The property, located at 6620 Old Madison Pike Northwest (“Arlington Place Apartments”), is a garden apartment complex containing 208 units.

BRT Realty Trust (“BRT” or the “Trust”) is a business trust organized in Massachusetts.  BRT  (i) participates as an equity investor in joint ventures that acquire, own and operate multi-family properties, (ii) originates and holds for investment senior mortgage loans secured by commercial and multi-family real estate property in the United States and (iii) owns and operates commercial and mixed use real estate assets, and in particular, development properties located in Newark, New Jersey.
 
On October 15, 2013, a consolidated joint venture comprised of TRB Arlington Place LLC, the Trust’s wholly-owned subsidiary, and an unaffiliated joint venture partner, acquired Arlington Place Apartments for a contract purchase price of $12.1 million, including $9.6 million of mortgage debt.

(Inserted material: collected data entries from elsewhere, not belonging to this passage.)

-- ==== Sys2Proof/Decode.lean ====
section
/-! DEFINITION. Sys2Proof/Decode.lean: instruction words from bits and back (R74–R101). The decoder is total: it answers an
instruction, or the cause with which the word traps wherever it stands (R76 steps 1 and 2, and R97). -/

namespace Sys2Proof

open Sys2Proof.Machine

/-! ### Fields, highest first, as the tables of R75, R77, R80–R84, R90 and R96 -/

def guardOfWord (w : IWord) : Guard := ⟨bit w 55, bits w 49 6⟩
def frOf (w : IWord) : FrWord :=
  ⟨guardOfWord w, bits w 41 8, bits w 33 8, bits w 25 8, bits w 17 8, bits w 7 10, bits w 3 4, bits w 0 3⟩
def fiOf (w : IWord) : FiWord := ⟨guardOfWord w, bits w 41 8, bits w 33 8, bits w 1 32, bits w 0 1⟩
def fmOf (w : IWord) : FmWord := ⟨guardOfWord w, bits w 41 8, bits w 33 8, bits w 25 8, bits w 5 20, bits w 0 5⟩
def fbOf (w : IWord) : FbWord := ⟨guardOfWord w, bits w 17 32, bits w 1 16, bits w 0 1⟩
def ftOf (w : IWord) : FtWord :=
  ⟨guardOfWord w, bits w 43 6, bits w 37 6, bits w 31 6, bits w 23 8, bits w 17 6, bits w 13 4, bits w 7 6, bits w 0 7⟩
def fsOf (w : IWord) : FsWord := ⟨guardOfWord w, bits w 41 8, bits w 33 8, bits w 17 16, bits w 7 10, bits w 0 7⟩
def headerOf (w : IWord) : Header :=
  ⟨bits w 52 4, bits w 40 12, bits w 36 4, bits w 32 4, bit w 31, bit w 30, bits w 0 30⟩
def halfOf (x : BitVec 31) : Half := ⟨bits x 25 6, bits x 22 3, bits x 14 8, bits x 6 8, bit x 5, bit x 4, bits x 0 4⟩

/-- The instruction a selector names; an unlisted value is ILLEGAL_OPCODE (R78, R81, R83, R84). -/
def pick (k : Nat) (l : List (Nat × Instr)) : Except (BitVec 6) Instr :=
  match l.find? (fun p => p.1 == k) with
  | some p => .ok p.2
  | none => .error 0x01#6

/-- The instruction a full word's major and selectors name (R87, R88). -/
def decodeMajor (w : IWord) : Except (BitVec 6) Instr :=
  match (bits w 56 7 : BitVec 7).toNat with
  | 0x00 => if w = 0 then .ok .nop else .error 0x02#6
  | 0x01 => .ok (.iadd (frOf w))
  | 0x02 => .ok (.isub (frOf w))
  | 0x03 => .ok (.imul (frOf w))
  | 0x04 => .ok (.imulhi (frOf w))
  | 0x05 => .ok (.imad (frOf w))
  | 0x06 => .ok (.imadw (frOf w))
  | 0x07 => pick (frOf w).sel.toNat [(0, .iminmaxMin (frOf w)), (1, .iminmaxMax (frOf w))]
  | 0x08 => .ok (.isad (frOf w))
  | 0x09 => .ok (.andB (frOf w))
  | 0x0A => .ok (.orB (frOf w))
  | 0x0B => .ok (.xorB (frOf w))
  | 0x0C => .ok (.lop3 (frOf w))
  | 0x0D => .ok (.shl (frOf w))
  | 0x0E => .ok (.shr (frOf w))
  | 0x0F => pick (frOf w).sel.toNat [(0, .shfR (frOf w)), (1, .shfL (frOf w))]
  | 0x10 => .ok (.bfx (frOf w))
  | 0x11 => .ok (.bfi (frOf w))
  | 0x12 => .ok (.popc (frOf w))
  | 0x13 => pick (frOf w).sel.toNat [(0, .bitopClz (frOf w)), (1, .bitopCtz (frOf w)), (2, .bitopBrev (frOf w))]
  | 0x14 => .ok (.perm (frOf w))
  | 0x15 => .ok (.icmp (frOf w))
  | 0x16 => .ok (.sel (frOf w))
  | 0x17 => .ok (.mov (frOf w))
  | 0x18 => pick (fiOf w).v.toNat [(0, .movi (fiOf w)), (1, .moviI64 (fiOf w))]
  | 0x19 => .ok (.lea (frOf w))
  | 0x1A => pick (frOf w).sel.toNat [(0, .add64 (frOf w)), (1, .add64Sub (frOf w))]
  | 0x1B => .ok (.cmp64 (frOf w))
  | 0x1C => pick (frOf w).sel.toNat [(0, .lanexFirst (frOf w)), (1, .lanexIdx (frOf w))]
  | 0x1D => .ok (.shfl (frOf w))
  | 0x1E => pick (frOf w).sel.toNat [(0, .voteBallot (frOf w)), (1, .voteAll (frOf w)), (2, .voteAny (frOf w)), (3, .voteUni (frOf w)), (4, .voteCount (frOf w))]
  | 0x1F => pick (fiOf w).v.toNat [(0, .mrd (fiOf w)), (1, .mwr (fiOf w))]
  | 0x20 => .ok (.fadd (frOf w))
  | 0x21 => .ok (.fmul (frOf w))
  | 0x22 => .ok (.ffma (frOf w))
  | 0x23 => .ok (.fminmax (frOf w))
  | 0x24 => .ok (.fcmp (frOf w))
  | 0x25 => .ok (.frnd (frOf w))
  | 0x26 => .ok (.frcp (frOf w))
  | 0x27 => .ok (.frsq (frOf w))
  | 0x28 => .ok (.fsqrt (frOf w))
  | 0x29 => .ok (.fex2 (frOf w))
  | 0x2A => .ok (.flg2 (frOf w))
  | 0x2B => .ok (.fsincos (frOf w))
  | 0x2C => pick (frOf w).ds.toNat [(0, .hop2Add (frOf w)), (1, .hop2Mul (frOf w)), (2, .hop2Fma (frOf w))]
  | 0x2D => .ok (.cvt (frOf w))
  | 0x2E => .ok (.qscale (frOf w))
  | 0x2F => .ok (.dp4 (frOf w))
  | 0x30 => .ok (.dp8 (frOf w))
  | 0x31 => .ok (.dp2 (frOf w))
  | 0x32 => .ok (.fdact (frOf w))
  | 0x33 => .ok (.fact (frOf w))
  | 0x34 => .ok (.fclass (frOf w))
  | 0x35 => pick (fiOf w).v.toNat [(0, .setfmt (fiOf w)), (1, .setfmtM (fiOf w))]
  | 0x36 => .ok (.fscale (frOf w))
  | 0x37 => .ok (.vred (frOf w))
  | 0x38 => .ok (.vscan (frOf w))
  | 0x40 => .ok (.plop (frOf w))
  | 0x41 => pick (frOf w).sel.toNat [(0, .pmovPack (frOf w)), (1, .pmovPackhi (frOf w)), (2, .pmovUnpack (frOf w)), (3, .pmovUnpackhi (frOf w)), (4, .pmov (frOf w))]
  | 0x42 => .ok (.bra (fbOf w))
  | 0x43 => .ok (.brx (frOf w))
  | 0x44 => .ok (.call (fbOf w))
  | 0x45 => pick (fsOf w).minor.toNat [(0, .ret (fsOf w))]
  | 0x46 => pick (fsOf w).minor.toNat [(0, .join (fsOf w))]
  | 0x47 => pick (fsOf w).minor.toNat [(0, .exit (fsOf w))]
  | 0x48 => pick (fiOf w).v.toNat [(0, .rolejmp (fiOf w)), (1, .rolejmpCur (fiOf w))]
  | 0x49 => pick (fiOf w).v.toNat [(0, .rswitch (fiOf w)), (1, .rswitchHint (fiOf w))]
  | 0x4A => pick (fiOf w).v.toNat [(0, .claim (fiOf w)), (1, .claimTry (fiOf w))]
  | 0x4B => .ok (.giveback (fiOf w))
  | 0x4C => pick (fsOf w).minor.toNat [(0, .yield (fsOf w))]
  | 0x50 => .ok (.ld (fmOf w))
  | 0x51 => .ok (.st (fmOf w))
  | 0x52 => .ok (.lds (fmOf w))
  | 0x53 => .ok (.sts (fmOf w))
  | 0x54 => .ok (.ldv (fmOf w))
  | 0x55 => .ok (.stv (fmOf w))
  | 0x56 => .ok (.atom (fmOf w))
  | 0x57 => .ok (.atoms (fmOf w))
  | 0x58 => .ok (.red (fmOf w))
  | 0x59 => pick (fmOf w).mod [(0, .confEq (fmOf w)), (1, .confLt (fmOf w)), (2, .confBank (fmOf w))]
  | 0x5A => .ok (.ldc (fmOf w))
  | 0x5B => pick (fmOf w).minor.toNat [(0, .cachectlPf (fmOf w)), (1, .cachectlWb (fmOf w)), (2, .cachectlEvict (fmOf w)), (3, .cachectlCinv (fmOf w))]
  | 0x5C => pick (fsOf w).minor.toNat [(0, .fence (fsOf w))]
  | 0x5D => if (fmOf w).mod = 2 then .ok (.gatherBnd (fmOf w)) else .ok (.gather (fmOf w))
  | 0x60 => pick (fiOf w).barOp [(0, .barSync (fiOf w)), (1, .barArrive (fiOf w)), (2, .barWait (fiOf w)), (3, .barInit (fiOf w)), (4, .barRows (fiOf w))]
  | 0x61 => pick (fiOf w).v.toNat [(0, .fwait (fiOf w)), (1, .bwait (fiOf w))]
  | 0x62 => .ok (.cpy (fmOf w))
  | 0x63 => .ok (.cpybatch (fiOf w))
  | 0x64 => if (fmOf w).off = 1 then .ok (.sendClose (fmOf w)) else .ok (.send (fmOf w))
  | 0x65 => .ok (.recv (fmOf w))
  | 0x66 => pick (fmOf w).minor.toNat [(0, .mcastTeam (fmOf w)), (1, .mcastCluster (fmOf w))]
  | 0x67 => .ok (.rflush (fiOf w))
  | 0x68 => .ok (.talloc (ftOf w))
  | 0x69 => .ok (.tfree (ftOf w))
  | 0x6A => .ok (.thand (ftOf w))
  | 0x6B => pick (ftOf w).minor.toNat [(0, .tload (ftOf w)), (1, .tloadT (ftOf w)), (2, .tloadSc (ftOf w))]
  | 0x6C => pick (ftOf w).minor.toNat [(0, .tstore (ftOf w)), (1, .tstoreT (ftOf w)), (3, .tstoreQ (ftOf w))]
  | 0x6D => if (ftOf w).minor = 0 then
      .ok (if (ftOf w).sb then (if (ftOf w).sa then .mmaSab (ftOf w) else .mmaSb (ftOf w))
        else if (ftOf w).sa then .mmaSa (ftOf w) else .mma (ftOf w))
    else if (ftOf w).minor = 1 ∧ !(ftOf w).sa ∧ !(ftOf w).sb then .ok (.mmaTeam (ftOf w)) else .error 0x01#6
  | 0x6E => pick (ftOf w).minor.toNat [(0, .mmbDa (ftOf w)), (1, .mmbDb (ftOf w))]
  | 0x6F => .ok (.svr (ftOf w))
  | 0x70 => pick (frOf w).sel.toNat [(0, .travStart (frOf w)), (1, .travResume (frOf w)), (2, .travDrop (frOf w))]
  | 0x71 => .ok (.tres (frOf w))
  | 0x72 => pick (fmOf w).minor.toNat [(0, .skey (fmOf w)), (1, .skeyAt (fmOf w))]
  | 0x73 => .ok (.sort (fmOf w))
  | 0x74 => .ok (.blend (frOf w))
  | 0x75 => .ok (.bgrad (frOf w))
  | 0x76 => pick (fmOf w).minor.toNat [(0, .vbufZ (fmOf w)), (1, .vbufId (fmOf w)), (2, .vbufAll (fmOf w)), (3, .vbufZmax (fmOf w))]
  | 0x77 => pick (fsOf w).minor.toNat [(0, .rosecEnter (fsOf w)), (1, .rosecLeave (fsOf w))]
  | 0x78 => pick (fsOf w).minor.toNat [(0, .softwareTrap (fsOf w))]
  | 0x79 => pick (fsOf w).minor.toNat [(0, .brkSet (fsOf w)), (1, .brkClr (fsOf w))]
  | 0x7A => pick (fsOf w).minor.toNat [(0, .sret (fsOf w)), (1, .sretPass (fsOf w))]
  | 0x7B => pick (fmOf w).minor.toNat [(0, .launchAcc (fmOf w)), (1, .launchDone (fmOf w))]
  | 0x7C => pick (fiOf w).cntOp [(0, .cntRd (fiOf w)), (1, .cntWait (fiOf w)), (2, .cntCancel (fiOf w))]
  | 0x7D => pick (frOf w).sel.toNat [(0, .clkRd (frOf w)), (1, .clkUntil (frOf w))]
  | 0x7F => .ok (.clauseHeader (headerOf w))
  | _ => .error 0x01#6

2.  Basis of Presentation and Significant Accounting Policies

The accompanying statements of revenues and certain expenses of Arlington Place Apartments have been prepared in accordance with Rule 3-14 of Regulation S-X of the Securities and Exchange Commission for inclusion in the Trust’s Current Report on Form 8-K/A.  Accordingly, the statements of revenues and certain expenses exclude certain expenses that may not be comparable to those expected to be incurred in the future operations of the aforementioned property.  Items excluded consist of interest expense, depreciation, amortization, corporate expenses, and other costs not directly related to future operations.

Use of Estimates

The preparation of the statements of revenues and certain expenses in conformity with U.S. generally accepted accounting principles requires management to make estimates and assumptions that affect the amounts reported in the statements of revenues and certain expenses.  Actual results could differ from those estimates.

Revenue Recognition

Rental revenue is recognized on an accrual basis when earned and due from tenants.  Leases are generally for a one-year term and have no renewal options.

Income Taxes

The entity that owns Arlington Place Apartments was organized as a limited liability company and is not directly subject to federal taxes.  The limited liability company is subject to a state business privilege tax.

3.  Subsequent Events

Subsequent events were evaluated from December 31, 2012 through November 14, 2013, the date on which the statement of revenues and certain expenses was issued.

 
6

 
 
BRT REALTY TRUST AND SUBSIDIARIES
Pro Forma Consolidated Financial Statements
(Unaudited)

On October 18, 2013, a consolidated joint venture comprised of TRB Arlington Place LLC, a wholly-owned subsidiary of BRT Realty Trust (“the Trust”), and an unaffiliated joint venture partner, acquired a multi-family garden apartment complex located at 6620 Old Madison Pike Northwest, Huntsville, AL (“Arlington Place Apartments”), containing 208 units for a contract purchase price of $12.1 million, including $9.6 million of mortgage debt.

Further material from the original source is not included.